Providing Quality Child Care

Quality child care means, consistent response to signals, being available for communication, and alleviating stress (Sroufe, et al., 1996). This practice then creates a base for mother-child attachment, enabling the child to have confidence in the presence of other caregivers. In a recent study of quality mother-child relationship, a survey was conducted asking children “how often the mother praises the child, criticizes the child, how likely the child would be to go to the mother if he or she had a major decision to make or was feeling depressed” (Lansford, et al., 2001). The same study also measured the mothers’ time with children both for quantity and quality, as well as parental monitoring of children for how well the mother knew about the child’s life. These standards show that providing consistent quality child care requires availability and significant time commitment.

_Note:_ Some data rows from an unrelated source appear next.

-- ==== Sys2Proof/Machine/Ops.lean ====
section
/-! DEFINITION. Taking an exception and returning from one, as shared operations: traps, page faults, handler entry,
TRET, saving (R44 to R48, R161, R365 to R368, R372), and what the execution of a word comes to. -/

namespace Sys2Proof.Machine

/-! ### Agents (R338, R339) -/

/-- Cores of a package cluster (R13). -/
def cluCores (k : Nat) : List Nat :=
  (List.range 8).map fun i => k / 8 * 64 + (2 * (k % 8 / 2) + i / 4) * 8 + 4 * (k % 2) + i % 4

/-- Cores of an interface's partition, rising (R323). -/
def State.partCores (s : State) (vi : Nat) : List Nat :=
  (List.range 512).filter fun c => (s.ifaces.get {} vi).clus.contains (cluOf c)

/-- The agent that takes over the items of an agent: the lowest-numbered partition core on another die, else another
core of the partition, else itself (R339; log entry 13). -/
def State.heir (s : State) (vi pcore : Nat) : Nat :=
  let cs := s.partCores vi
  match cs.find? fun c => dieOf c != dieOf pcore with
  | some c => c
  | none => (cs.find? (· != pcore)).getD pcore

/-- Pass on what the agent of a core owns: launch and node records, and the entries that it has claimed and not placed yet
(R339). -/
def State.passOn (s : State) (pcore : Nat) : State :=
  { s with
    lrecs := s.lrecs.map fun r =>
      (r.1, if r.2.owner == some pcore then { r.2 with owner := some (s.heir r.2.vi pcore) } else r.2)
    inHand := s.inHand.map fun c => if c.1 = pcore then (s.heir ((s.ownerOf pcore).getD 0) pcore, c.2) else c }

/-- Number under which an agent's counters stand; it is no block's. -/
def agentBid (pcore : Nat) : Nat := 2 ^ 50 + pcore

/-- The handles of an agent: software counters, on which its WAITC parks (R338; log entry 26). -/
def agentHandles : Block := { tc := (List.range 32).foldl (fun m k => m.set Tc.unbound k { bind := .soft }) [] }

/-- An agent as it starts (R338): extent 1, at packet 0 of the firmware's code. -/
def agentStart (pcore : Nat) (sr : SysRegs) (now : Nat) : Group :=
  { live := true, kind := .agent, bid := agentBid pcore, helper := Mask.all &&& ~~~ Mask.one 0, sr := sr
    tab := [(0, { valid := true, mask := Mask.all, dom := Mask.all, since := now })] }

/-- Start the agent of a core. -/
def State.putAgent (s : State) (pcore : Nat) (sr : SysRegs) : State :=
  (s.setBlock (agentBid pcore) agentHandles).setGroup (pcore * 17 + 16) (agentStart pcore sr s.clock)

/-- Reset the agent of a core after a synchronous trap (R338). -/
def State.resetAgent (s : State) (pcore : Nat) (code : BitVec 8) : State :=
  let g := s.group (pcore * 17 + 16)
  let sr : SysRegs := { ifn := g.sr.ifn, agOut := g.sr.agOut, fwbase := g.sr.fwbase }
  let s := s.putAgent pcore sr
  (s.passOn pcore).logNow 0x41 (locOf 6 pcore) (code.zeroExtend 64)

/-! ### Handler entry (R45, R161) -/

/-- Header fields that are written when a handler is entered (R371). -/
def headerFlds : List SaveFld :=
  hdrFlds ++ [statusFld, cowFld] ++ regFlds ++ keepFlds.take 1 ++ (List.range 8).flatMap entryFlds
    ++ (List.range 8).map deferFld ++ handlerFlds

/-- Word of the trap vector table that serves a code (R304). -/
def tvecIx (code : BitVec 8) : Nat :=
  if code = 0x30 then 0 else if code = 0x31 then 2 else if code = 0x32 then 3 else if code = 0x33 then 4 else 5

/-- The end of a context whose save area faults, or holds an uncorrectable error (R363, R372, R414). -/
def State.saveFail (s : State) (bid : Nat) (code : BitVec 8) : State :=
  let b := s.block bid
  s.endContext b.vi b.ctx b.pcore code

/-- Enter a handler of a group for a code and the slot of its word (R45, R161, R366): freeze the group, save s0 to s3 and
the header, and start the handler fragment over the union of domains at its trap vector entry; without an entry the
context ends. -/
def State.tryHandler (s : State) (gid : Nat) (code : BitVec 8) (info : BitVec 16) (slot : Nat) : Hw State :=
  let g := (s.group gid).freeze
  let b := s.block g.bid
  let pc := (b.kern.tvec)[tvecIx code]?.getD noPc
  if pc = noPc then .ok (s.endContext b.vi b.ctx b.pcore code)
  else
    ((s.setGroup gid g).saveFlds b.pcore b.vi b.ctx g headerFlds).bind fun s =>
      let g := s.group gid
      let t : Trap := { code := code, info := info }
      let h : Entry := { valid := true, st := .ready, pc := pc, mask := g.allDom, dom := g.allDom, since := s.clock }
      .ok (s.setGroup gid ({ g with
        sr := { g.sr with fault := t.synd slot }
        hnd := some { code := code, save := code == 0x30, restore := false } }.setEnt 8 h))

/-- Hardware has met an uncorrectable error for a block: its context ends (R414). -/
def State.blockBad (s : State) (bid line : Nat) : State :=
  let b := s.block bid
  (s.logBad line b.asid).endContext b.vi b.ctx b.pcore 0x41

/-- The state after an access to a save area of a block, or what it comes to where the access fails; w for a wait. -/
def Hw.orFail (h : Hw State) (s : State) (bid : Nat) (w : State) : State := match h with
  | .ok s => s
  | .wait _ => w
  | .fault => s.saveFail bid 0x42
  | .bad line => s.blockBad bid line

/-! ### Saving (R45, R47, R372, R421) -/

/-- Move a group off its core, its slot released (R45, step 5). -/
def State.parkGroup (s : State) (gid : Nat) : State :=
  let g := s.group gid
  if g.live then
    let b := s.block g.bid
    let s := (s.setBlock g.bid { b with slots := b.slots.set g.gix noSlot }).setGroup gid Group.empty
    { s with
      savedG := s.savedG.set Group.empty (16 * g.bid + g.gix) g
      occ := s.occ.upd occReset b.pcore fun w => w ||| (1#64 <<< (32 + slotOf gid)) }
  else s

/-- Move a saved block off its core (R45). -/
def State.parkBlock (s : State) (bid : Nat) : State :=
  let s := (s.block bid).gids.foldl State.parkGroup s
  let b := s.block bid
  (s.release b).setBlock bid { b with saved := true, stopping := false, preempted := false }

/-- A start record of a context is waiting in a mailbox (R348). -/
def State.starting (s : State) (vi n : Nat) : Bool :=
  s.mail.any fun c => c.2.recs.any fun r => r.2.vi == vi && r.2.ctxn == n

/-- The context is stopped once every block of it is saved (R362). -/
def State.stopDone (s : State) (vi n : Nat) : State :=
  let c := s.ctx vi n
  if c.cstate == .stopping && !s.starting vi n && (s.blocksOf vi n).all fun b => (s.block b).saved || (s.block b).killed then
    s.setCtx vi n { c with cstate := .stopped, busy := c.invalidating }
  else s

/-- Write what a save of a block writes for some of its groups that are saved by force, and for the block (R370,
R372). -/
def State.writeBlock (s : State) (bid : Nat) (forced : List Nat) : Hw State :=
  let b := s.block bid
  (forced.foldl (fun (o : Hw State) i => o.bind fun s =>
    let g := s.group i
    s.saveFlds b.pcore b.vi b.ctx g g.forcedFlds) (.ok s)).bind fun s =>
    s.saveParts b ([(0, s.blockHeader bid)] ++ b.zoomParts ++ (if forced.isEmpty then [] else b.imageParts))

/-- A block leaves its core once each of its groups has executed HDONE or is to be saved by force, and its engine
operations are complete (R45, R47, R263). -/
def State.saveDue (s : State) (bid : Nat) : Bool :=
  let b := s.block bid
  b.live && !b.saved && b.idle && !(s.liveIx bid).isEmpty && (s.liveGids b).all fun i => (s.group i).forced

/-- The release before a save, and its writes (R109, R372). -/
def State.saveNow (s : State) (bid : Nat) : Hw State :=
  let b := s.block bid
  let gs := s.liveGids b
  match gs.flatMap s.vaultWaits with
  | w :: ws => .wait (Wait.join (w :: ws))
  | [] => ((gs.foldl State.ackVaults (s.drainCore b.pcore)).drain (cluOf b.pcore) .pkg).writeBlock bid gs

/-- Save a block that is due; while an access of the save waits, the block stays. -/
def State.trySave (s : State) (bid : Nat) : State :=
  let b := s.block bid
  if s.saveDue bid then
    match s.saveNow bid with
    | .ok t => (t.parkBlock bid).stopDone b.vi b.ctx
    | h => h.orFail s bid s
  else s

/-- Mark a group for a forced save: ejected lanes recalled, the group frozen where no handler has frozen it (R47,
R365, R421). -/
def State.forceGroup (s : State) (gid : Nat) : State :=
  let s := (s.threadsOf gid).foldl State.holdThread s
  let g := s.group gid
  if !g.live || g.hdone then s
  else
    let g := if g.hnd.isNone then g.freeze else g
    s.setGroup gid { g with forced := true, pend := g.pend.filter fun p => p.code != 0x30 }

/-- A Loupe thread of the group is being recalled, and waits for an entry (R60, R68). -/
def State.recallWaits (s : State) (gid : Nat) : Bool :=
  (s.threadsOf gid).any fun t => ((s.group t).ent 0).wait == .entry

/-- An event is held for a group, once of its kind (R44). -/
def Group.hold (g : Group) (p : Pend) : Group :=
  if g.pend.any fun q => q.code == p.code then g else { g with pend := g.pend ++ [p] }

/-- Pre-emption reaches a group (R45): lanes recalled, then the save handler; held behind another handler (R44) and behind
a recall in progress (R68). -/
def State.preemptEntry (s : State) (gid : Nat) : Hw State :=
  let g := s.group gid
  if !g.live || g.forced || g.hdone then .ok s
  else if g.hnd.isSome || s.recallWaits gid then .ok (s.setGroup gid (g.hold ⟨0x30, 0⟩))
  else ((s.threadsOf gid).foldl State.holdThread s).tryHandler gid 0x30 0 0

/-- The same, held while the save area waits. -/
def State.preemptGroup (s : State) (gid : Nat) : State :=
  (s.preemptEntry gid).orFail s (s.group gid).bid (s.setGroup gid ((s.group gid).hold ⟨0x30, 0⟩))

/-- Pre-empt a block (R45). -/
def State.preemptBlock (s : State) (bid : Nat) : State :=
  let b := s.block bid
  if !b.live || b.saved || b.stopping then s
  else
    let s := s.setBlock bid { b with stopping := true, preempted := true }
    (s.liveGids b).foldl State.preemptGroup s

/-- Command 2 of a context (R362): pre-emption of every block. -/
def State.stopContext (s : State) (vi n : Nat) : State :=
  let c := s.ctx vi n
  let s := s.setCtx vi n { c with cstate := .stopping, busy := true, err := false }
  ((s.blocksOf vi n).foldl State.preemptBlock s).stopDone vi n

/-! ### Synchronous traps and page faults (R365 to R368) -/

/-- The party that stands at a word: group, fragment, program counter, slot. -/
structure At where
  gid : Nat
  ent : Nat
  pc : PC
  slot : Nat

/-- Set the syndrome registers (R366). -/
def SysRegs.syndrome (r : SysRegs) (t : Trap) (slot : Nat) : SysRegs :=
  { r with fault := t.synd slot, faddr := t.addr.getD r.faddr }

/-- A fault record for a group of a block (R367). -/
def State.recordFor (s : State) (gid : Nat) (pc : PC) (kind : Nat) : State :=
  let g := s.group gid
  let b := s.block g.bid
  s.record b.pcore b.vi b.ctx
    (recordBytes (s.times.get 0 (dieOf b.pcore)) g.sr.fault g.sr.faddr pc b.ctx (b.area.getD 0) b.pcore (slotOf gid)
      b.att.toNat kind)

/-- Recall the Loupe thread a word of which traps, or park it while no entry is allocatable (R60, R61). -/
def State.recallAt (s : State) (tid : Nat) : State :=
  match s.recallThread tid with
  | some s => s
  | none =>
    let t := s.group tid
    s.setGroup tid (t.setEnt 0 ((t.ent 0).parked .entry s.clock))

/-- A trap for the driver reaches a group: the syndrome is written, the group is frozen unless it runs a handler, and a
record of kind 0 is written (R161, R365, R366). -/
def State.trapAt (t : Trap) (s : State) (a : At) : State :=
  let g := s.group a.gid
  let g := { g with sr := g.sr.syndrome t a.slot }.setEnt a.ent { g.ent a.ent with pc := a.pc }
  (s.setGroup a.gid (if g.hnd.isSome then g else { g.freeze with frozen := true })).recordFor a.gid a.pc 0

/-- What a trap comes to for the context of the groups that have taken it, all at once (R161, R255, R365): it ends,
inside a handler whatever HOLD is; with HOLD 1, or for a breakpoint, it stops, and the groups are saved by force. -/
def State.trapDone (s : State) (b : Block) (code : BitVec 8) (gids : List Nat) : State :=
  let c := s.ctx b.vi b.ctx
  if c.cstate == .ending then s
  else if (c.hold || code == 0x0B) && gids.all fun i => (s.group i).hnd.isNone then
    let s := (gids.foldl State.forceGroup s).stopContext b.vi b.ctx
    (gids.map fun i => (s.group i).bid).foldl State.trySave s
  else s.endContext b.vi b.ctx b.pcore code

/-- Groups of one context take a synchronous trap together (R255, R365). -/
def State.takeTraps (s : State) (as : List At) (t : Trap) : State :=
  match as with
  | [] => s
  | a :: _ => (as.foldl (State.trapAt t) s).trapDone (s.block (s.group a.gid).bid) t.code (as.map (·.gid))

/-- Take a synchronous trap whose destination is the driver (R61, R161, R338, R365, R366). -/
def State.takeTrap (s : State) (a : At) (t : Trap) : State :=
  match (s.group a.gid).kind with
  | .loupe _ _ _ => s.recallAt a.gid
  | .agent => s.resetAgent (coreOf a.gid) t.code
  | .user => s.takeTraps [a] t

/-- A party whose record is held waits for the record too (R367). -/
def State.holdFault (s : State) (a : At) : State :=
  let g := s.group a.gid
  let b := s.block g.bid
  match (s.ctx b.vi b.ctx).lastHeld with
  | some k => if g.live then s.setGroup a.gid (g.setEnt a.ent { g.ent a.ent with wait := .record k }) else s
  | none => s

Admittedly, single mothers face significant difficulty in providing quality child care for their children. Rani (2006) found that a combination of parenting single handedly, financial tension, and strain of over load often lead to neglect of children. “Time poverty is the flipside of sole mothers’ employment” (Craig, 2005, p. 522). Craig’s research was conducted in Australia and its applicability to the United States is unknown, but its results are noteworthy. This study categorized a mother’s time committed to child care as being either a primary activity or secondary activity for the mother. No significant difference in time commitment was found between married and single mothers in providing child care as a primary activity. However, as a secondary activity, not requiring active involvement with the child but constricting the mother from certain tasks, single mothers were found to commit more time to child care. These mothers compensated for the lack of time provided by a father by cutting down both outside work and house work, and by spending time supervising the children while engaging in other tasks (Craig, 2005). On the other hand, a study in India revealed conflicting results: “The [single] mothers did not have time to spend with children and faced problems in disciplining the children” (Rani, 2006, p. 8).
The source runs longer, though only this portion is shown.